В 1983 году я совершил социальный скачок по литературной лестнице. Поскольку у меня появилась пара публикаций в молодежных сборниках и в ресторане Дома писателей я пока еще никому не дал по морде, меня позвали в комиссию по работе с молодыми и сказали:
– Учитывая вашу спортивную комплекцию и литературную репутацию, мы решили предложить вам поучаствовать в выносе гроба…

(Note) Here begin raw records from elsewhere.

-- ==== Sys2Proof/Tests/WitnessUnits.lean ====
section
/-! SUPPORT. Concrete states that meet the hypotheses of the statements about doorbells and exchanges, pumps and the key store, the
riser, transactions and the time unit, a clause at a time; where a statement lets ticks pass, none pass here. -/
set_option Elab.async false
namespace Sys2Proof.Tests
open Sys2Proof.Machine Sys2Proof.Claim

/-- QueuesAndExchanges: enabled queues, a read that is out, a request and a grant on the KEY channel, a port whose link changes and
one whose link does not. -/
theorem witness_QueuesAndExchanges :
    (pcieDown lines = false ∧ (rxqOf 5 lines).size ≠ 0 ∧ (txqOf 63 lines).size ≠ 0 ∧ (rxqOf 5 lines).csize ≠ 0 ∧
      (txqOf 63 lines).csize ≠ 0 ∧ (txqOf 63 lines).order = []) ∧
    (let a := pass 0 { lines with se := { reads := [1048575] } }
     1048575 ∈ a.se.reads ∧ cacheLine 1048575 a = none ∧ a.se.wdWays.length < 16 ∧ a.fp.ing = [] ∧ a.fp.egr = []) ∧
    (let s := { lines with se := { blockReqs := [4095] } }
     s.se.blockReqs = 4095 :: [] ∧ riserUp s = true ∧ vaultDown s = false) ∧
    (let s := { lines with se := { grants := [(4095, 1048576)] }, nv := { lines.nv with lines := [(4095, { entry := some 9 })] } }
     s.se.grants = (4095, 1048576) :: [] ∧ riserUp s = true ∧ (ctrLine 4095 s).entry = some 9) ∧
    (let x := portOf 3 (pass 0 lines)
     x.mode ≠ 0 ∧ lines.plat.refLine = true ∧ pinsTaken lines = false ∧ x.link = true) := by
  decide +kernel

/-- A message of the KEY channel. -/
def keyMsg : KeyMsg := { slot := 32767, ktype := 2, keyId := 9, epoch := 1, notAfter := 7, share0 := 5, share1 := 3 }

/-- The same device with a command that waits. -/
def owing (opc : Nat) (w : Wait) (s : State) : State :=
  onCmd (fun c => { c with owed := [{ call := call false [], opcode := opc, wait := w }] }) s

/-- PumpsAndKeyStore, the timed rows: a round due by its tick and one asked for at once, with a failed and with a passed round before,
and none due; a rotation due and not; a mask generator due, and overdue; a sweep due over an ACTIVE slot. -/
theorem witness_PumpsAndKeyStore :
    (let a := pass 0 { up with pu := { pumps := [(2, { katAt := 5 }), (3, { katFails := 1, katNow := true })], rotAt := 1 } }
     running a = true ∧ 1 ≤ (pump 3 a).katFails ∧ (pump 3 a).katNow = true ∧ (pump 0 a).katAt ≤ a.clk.now ∧
       ¬ (1 ≤ (pump 0 a).katFails) ∧ (∀ k, smFind a.pu.testRows k = none) ∧ (pump 2 a).katNow = false ∧ a.clk.now < (pump 2 a).katAt ∧
       a.clk.now < a.pu.rotAt) ∧
    (let a := pass 0 { up with clk := { now := 7130318 }, nw := { pool := [5] }, se := { kslots := [(0, { state := 1 })] } }
     running a = true ∧ a.pu.rotAt ≤ a.clk.now ∧ failedPumps a = [] ∧ (pump 3 a).reseedAt + 419431 + 6710887 = a.clk.now ∧ a.nw.lost = false ∧
       riserUp a = true ∧ a.nw.pool = 5 :: [] ∧ (pump 3 a).overdue = false ∧ a.pu.sweepAt + 26 ≤ a.clk.now ∧ a.pu.sweep < 32768 ∧
       (kslot a.pu.sweep a).spare = none ∧ (kslot a.pu.sweep a).state = 1) := by
  refine ⟨⟨by decide +kernel, by decide +kernel, by decide +kernel, by decide +kernel, by decide +kernel, fun _ => rfl, by decide +kernel,
    by decide +kernel, by decide +kernel⟩, by decide +kernel⟩

/-- PumpsAndKeyStore, the KEY channel: a message with no command owed and with its KEY_LOAD; a drained slot with none and with its
KEY_RELEASE. -/
theorem witness_PumpsAndKeyStore_messages :
    let l := { up with pu := { keyChan := [keyMsg] } }
    let d := { up with pu := { drained := [4], queued := [keyMsg] } }
    (∀ i j n, (kslot i l).spare = some n → (kslot j l).spare = some n → i = j) ∧
    (∀ i j n, (kslot i d).spare = some n → (kslot j d).spare = some n → i = j) ∧
    (∀ s ∈ [l, owing 0x0401 (.keyLoaded 32767) l, d, owing 0x0402 (.slotEmpty [4]) d],
      running s = true ∧ s.ri.st = .up ∧ vaultDown s = false ∧ s.plat.swap = none ∧ s.cpuC.restarting = none ∧ s.cpuV.restarting = none ∧
        s.cmd.rings = [] ∧ s.cmd.applets = [] ∧ s.cmd.stuck = [] ∧ NothingDue s) ∧
    (l.pu.keyChan = keyMsg :: [] ∧ keyMsg.slot < 32768 ∧ (kslot keyMsg.slot l).drainBad = false ∧ l.cmd.owed = []) ∧
    (let s := owing 0x0401 (.keyLoaded 32767) l
     s.pu.keyChan = keyMsg :: [] ∧ s.cmd.owed = [{ call := call false [], opcode := 0x0401, wait := .keyLoaded keyMsg.slot }] ∧
       (call false []).via = .spi) ∧
    (4 ∈ d.pu.drained ∧ (kslot 4 d).drainBad = false ∧ (kslot 4 d).drainAt ≠ some d.clk.now ∧ (∀ m ∈ d.pu.queued, m.slot ≠ 4) ∧ d.cmd.owed = []) ∧
    (owing 0x0402 (.slotEmpty [4]) d).cmd.owed = [{ call := call false [], opcode := 0x0402, wait := .slotEmpty [4] }] := by
  refine ⟨fun _ _ _ h => (nomatch h), fun _ _ _ h => (nomatch h), ?_⟩
  simp only [nothingDue_iff]
  decide +kernel

/-- RiserLink: the link up and a group due, with three failures of it before and with two, and a struck number and a struck tag;
retraining for 10 ms with an event that waits; down; and a key with 2^40 groups under it in one direction, and with one fewer. -/
theorem witness_RiserLink :
    let r (x : Ri) : State := advance 0 { up with ri := x }
    (∀ n ∈ [2, 3], let a := advance 0 { up with clk := { now := 4 }, ri := { toW := { failed := n } } }
      Calm a ∧ a.ri.st = .up ∧ a.ri.at_ + 4 = a.clk.now ∧ a.clk.now < a.ri.at_ + 8 ∧ (riserDir true a.ri).failed = n ∧
      (a.ri.recent.filter (fun t => a.clk.now < t + 250000000)).length < 15) ∧
    (let f : BitVec 1024 := BitVec.twoPow 1024 16
     f.toNat / 2 ^ 16 % 2 ^ 48 ≠ 0) ∧
    (let f : BitVec 1024 := BitVec.twoPow 1024 127
     f.toNat < 2 ^ 128 ∧ f.toNat % 2 ^ 64 = 0 ∧ f ≠ 0) ∧
    (let a := advance 0 { up with ri := { st := .retraining }, ev := { waitToP := [130] }, clk := { now := 2500000 } }
     Calm a ∧ a.ri.st ≠ .up ∧ 130 ∈ a.ev.waitToP ∧ a.ri.st = .retraining ∧ a.ri.since + 2500000 ≤ a.clk.now) ∧
    (Calm (r { st := .down }) ∧ (r { st := .down }).ri.st ≠ .up) ∧
    (let x : Ri := { toP := { seq := 2 ^ 40, next := 2 ^ 40 } }
     Calm (r x) ∧ (r x).ri.st = .up ∧ vaultDown (r x) = false ∧ linkQuiet (r x).ri = true ∧ (r x).clk.now = (r x).ri.at_ ∧
       (r x).ri.toP.seq - (r x).ri.keySeqP = 2 ^ 40) ∧
    (let x : Ri := { toP := { seq := 2 ^ 40 - 1, next := 2 ^ 40 - 1 } }
     Calm (r x) ∧ (r x).ri.st = .up ∧ vaultDown (r x) = false ∧ linkQuiet (r x).ri = true ∧ (r x).clk.now = (r x).ri.at_ ∧
       (r x).ri.toP.seq - (r x).ri.keySeqP = 2 ^ 40 - 1 ∧ (r x).ri.toW.seq = 0) := by
  simp only [calm_iff]
  decide +kernel

/-- A transaction in slot 7, and a stream entry it has staged at index 5. -/
def staged7 (t : Txn) (e : Entry) : State := { up with
  clk := { now := 600000 }, tu := { time := 2 ^ 60 }, se := { txns := [(7, t)], table := [(5, e)] } }

/-- TransactionEvents, the timed rows: an instant that has come and one that has not, without and with the epoch, settling with and without
something to settle. -/
theorem witness_TransactionEvents :
    let a (t : Txn) : State := advance 0 (staged7 t {})
    let p := ptp16 (a {})
    (∀ t : Txn, (a t).fp.ing = [] ∧ (a t).fp.egr = [] ∧ ∀ j ∈ txnNos, j ≠ 7 → (txnOf j (a t)).st ≠ .armed) ∧
    (running (a {}) = true ∧ (txnOf 7 (a { st := .armed, instant := p })).st = .armed ∧ (txnOf 7 (a { st := .armed, instant := p })).instant ≤ p ∧
      Change.epoch ∉ (txnOf 7 (a { st := .armed, instant := p })).staged) ∧
    (let t : Txn := { st := .armed, instant := p, staged := [.control 5, .epoch] }
     Change.epoch ∈ (txnOf 7 (a t)).staged ∧ vaultReached (a t) = true ∧ (a t).ev.waitKey = [] ∧ (txnOf 7 (a t)).instant ≤ ptp16 (a t) ∧
       vaultReached (advance 0 { staged7 t {} with ri := { st := .retraining } }) = false) ∧
    NothingDue (a { st := .armed, instant := p + 1 }) ∧
    (let t : Txn := { st := .committed, wallAt := 100000, staged := [.control 5] }
     (txnOf 7 (a t)).settling = false ∧ (txnOf 7 (a t)).wallAt + 500000 = (a t).clk.now ∧ toSettle (txnOf 7 (a t)) = true ∧ NothingDue (a t)) ∧
    (let t : Txn := { st := .committed }
     (txnOf 7 (a t)).settling = false ∧ (txnOf 7 (a t)).wallAt + 500000 ≤ (a t).clk.now ∧ toSettle (txnOf 7 (a t)) = false ∧ NothingDue (a t)) := by
  simp only [nothingDue_iff]
  refine ⟨fun t => ⟨rfl, rfl, fun j hj hn => ?_⟩, by decide +kernel⟩
  simp only [txnNos, List.mem_cons, List.not_mem_nil, or_false] at hj
  rcases hj with rfl | rfl | rfl | rfl | rfl | rfl | rfl | rfl <;> first | exact absurd rfl hn | exact nofun

/-- TransactionEvents, the steps over entries: a control change, an addition and a deletion settled, the last step and one before;
a change and a deletion taken back, and the end of an abort. -/
theorem witness_TransactionEvents_entries :
    let pend : Entry := { used := true, sta := .active, stb := .pending, txb := 7 }
    let dying : Entry := { used := true, sta := .active, stb := .pendingDel, txb := 7 }
    (∀ l ∈ [[Change.control 5], [.add 5], [.control 5, .control 6]], ∀ b ∈ [true, false],
      let s := staged7 { st := .committed, settling := true, staged := l } { pend with publish := b }
      running s = true ∧ (txnOf 7 s).st = .committed ∧ (txnOf 7 s).settling = true ∧
        ((txnOf 7 s).staged[(txnOf 7 s).settled]? = some (.control 5) ∨ (txnOf 7 s).staged[(txnOf 7 s).settled]? = some (.add 5)) ∧
        (curEntry 5 s).stb = .pending ∧ (curEntry 5 s).txb = 7 ∧ (curEntry 5 s).sta = .active ∧ (curEntry 5 s).publish = b) ∧
    (let s := staged7 { st := .committed, settling := true, staged := [.delete 5 false] } dying
     (txnOf 7 s).staged[(txnOf 7 s).settled]? = some (.delete 5 false) ∧ (curEntry 5 s).publish = false) ∧
    (∀ l ∈ [[Change.control 5, .control 6], [.delete 5 false]], ∀ e ∈ [pend, dying],
      let s := staged7 { st := .aborting, staged := l } e
      (txnOf 7 s).st = .aborting ∧
        ((txnOf 7 s).staged[(txnOf 7 s).settled]? = some (.control 5) ∨ (txnOf 7 s).staged[(txnOf 7 s).settled]? = some (.delete 5 false)) ∧
        bankPend (curEntry 5 s).stb = true ∧ (curEntry 5 s).txb = 7 ∧ bankPend (curEntry 5 s).sta = false) ∧
    (let s := staged7 { st := .aborting, staged := [.control 5], settled := 1 } {}
     (txnOf 7 s).st = .aborting ∧ (txnOf 7 s).staged.length ≤ (txnOf 7 s).settled) := by
  decide +kernel

/-- TimeUnitEvents: TU_CTL with the STATE it has, with and without the step and ABS bits; HOLDOVER and FREERUN entered at
their limits; a reference to lose; edges outside the window, in it, and the first; an edge missing for 1.1 s; a second to give and a
pulse to end, the calibrated delays as shipped; a re-anchor due; an offset at its instant and before it. -/
theorem witness_TimeUnitEvents :
    let a (t : Tu) : State := advance 0 { up with clk := { now := 750000000 }, tu := t, factoryPageOk := false }
    (running up = true ∧ (0x40 : Word).getLsbD 5 = false ∧ (0x40 : Word).toNat % 4 = up.tu.state ∧ (0x40 : Word).getLsbD 6 = true ∧
      (0x44 : Word).getLsbD 2 = true ∧ up.tu.refPresent = true) ∧
    (running (a {}) = true ∧ (a { state := 1 }).tu.state = 1 ∧
      (a { state := 1 }).tu.tsetAt + 25000000 * (a { state := 1 }).tu.holdto = (a { state := 1 }).clk.now) ∧
    (let t : Tu := { state := 2, uset := 100001, umax := 100000 }
     (a t).tu.state = 2 ∧ ((a t).tu.umax : Int) * uScale < uEff (timeSnap (a t).tu) (ptp16 (a t))) ∧
    ((a { refSel := true }).tu.refSel = true ∧ riserUp (a { refSel := true }) = true) ∧
    (pinsTaken (a {}) = false ∧ (a {}).tu.src ≠ 2 ∧ (inTurn turnTime 0 0 (a {})).tu.ppsLast = none) ∧
    (let t : Tu := { ppsLast := some 5, ppsLastAt := 525000000 }
     (a t).tu.ppsLast ≠ none ∧ (a t).tu.ppsLastAt + 250000 * (a t).tu.ppsWindow ≤ (a t).clk.now) ∧
    (let t : Tu := { ppsLast := some 5, ppsLastAt := 525000001 }
     (a t).tu.ppsLast ≠ none ∧ (a t).clk.now < (a t).tu.ppsLastAt + 250000 * (a t).tu.ppsWindow) ∧
    (let t : Tu := { ppsLastAt := 475000000 }
     (a t).tu.ppsMissing = false ∧ (a t).tu.ppsLastAt + 275000000 ≤ (a t).clk.now) ∧
    (let t : Tu := { time := 3 * 10 ^ 9 * 2 ^ 48, ppsOutEn := true, ppsOut := true, ppsOutAt := 725000000 }
     (a t).tu.ppsOutEn = true ∧ (a t).tu.ppsLastEdge < (((ptp16 (a t) : Nat) : Int) + calEff 0x0301 (a t) - (a t).tu.ppsOffset * 65536) / 65536000000000 ∧
       (a t).tu.ppsOut = true ∧ (a t).tu.ppsOutAt + (a t).tu.ppsWidth / 4 = (a t).clk.now) ∧
    ((a { reanchorAt := 749999750 }).tu.reanchorAt + 250 ≤ (a { reanchorAt := 749999750 }).clk.now) ∧
    ((a { utcNext := some (37, 0) }).tu.utcNext = some (37, 0) ∧ 0 ≤ ptp16 (a { utcNext := some (37, 0) }) ∧
      ptp16 (a { utcNext := some (37, 1) }) < 1) := by
  decide +kernel

end Sys2Proof.Tests
end

section
/-! The session commands (R222 to R224, R243, R9): what HELLO, SESSION_INFO, ECHO and IDENT answer to a command that is
Ready, and O26. -/
namespace Sys2Proof.Claim
open Sys2Proof.Machine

Только что умер писатель Федор Абрамов. Ожидалось столпотворение на гражданской панихиде. Кроме меня призвали большого Сережу Янсона и еще нескольких мускулистых. Мы должны были присматривать за порядком и нести гроб. Я склонен к авантюрному абсурду, поэтому и согласился. Народу набилось действительно много. Возле гроба выступали разные партийные и беспартийные люди. Сказали речи вологодский писатель Василий Белов и питерский театральный режиссер Лев Додин. Белов закончил свое выступление фразой: «Прощай, Федя», а Додин, ставший у гроба сразу после Белова, начал так: «Нет, я не говорю – прощай!» Писатель и режиссер злобно-ревниво поглядывали друг на друга. Затем гроб следовало вынести на улицу. Я подставил плечо и понес Абрамова. На узкую лестницу, откуда не возьмись, выскочили Василий Белов и Лев Додин, подлезли под гроб и стали мешать. Белов, человек маленького роста, все наступал мне на ноги. Был момент, когда я Абрамова чуть не уронил. Пришлось Белову дать под зад коленкой. Но он этого и не заметил, поскольку бросал ненавидящие взгляды на Додина, а Додин бросал взгляды на Белова.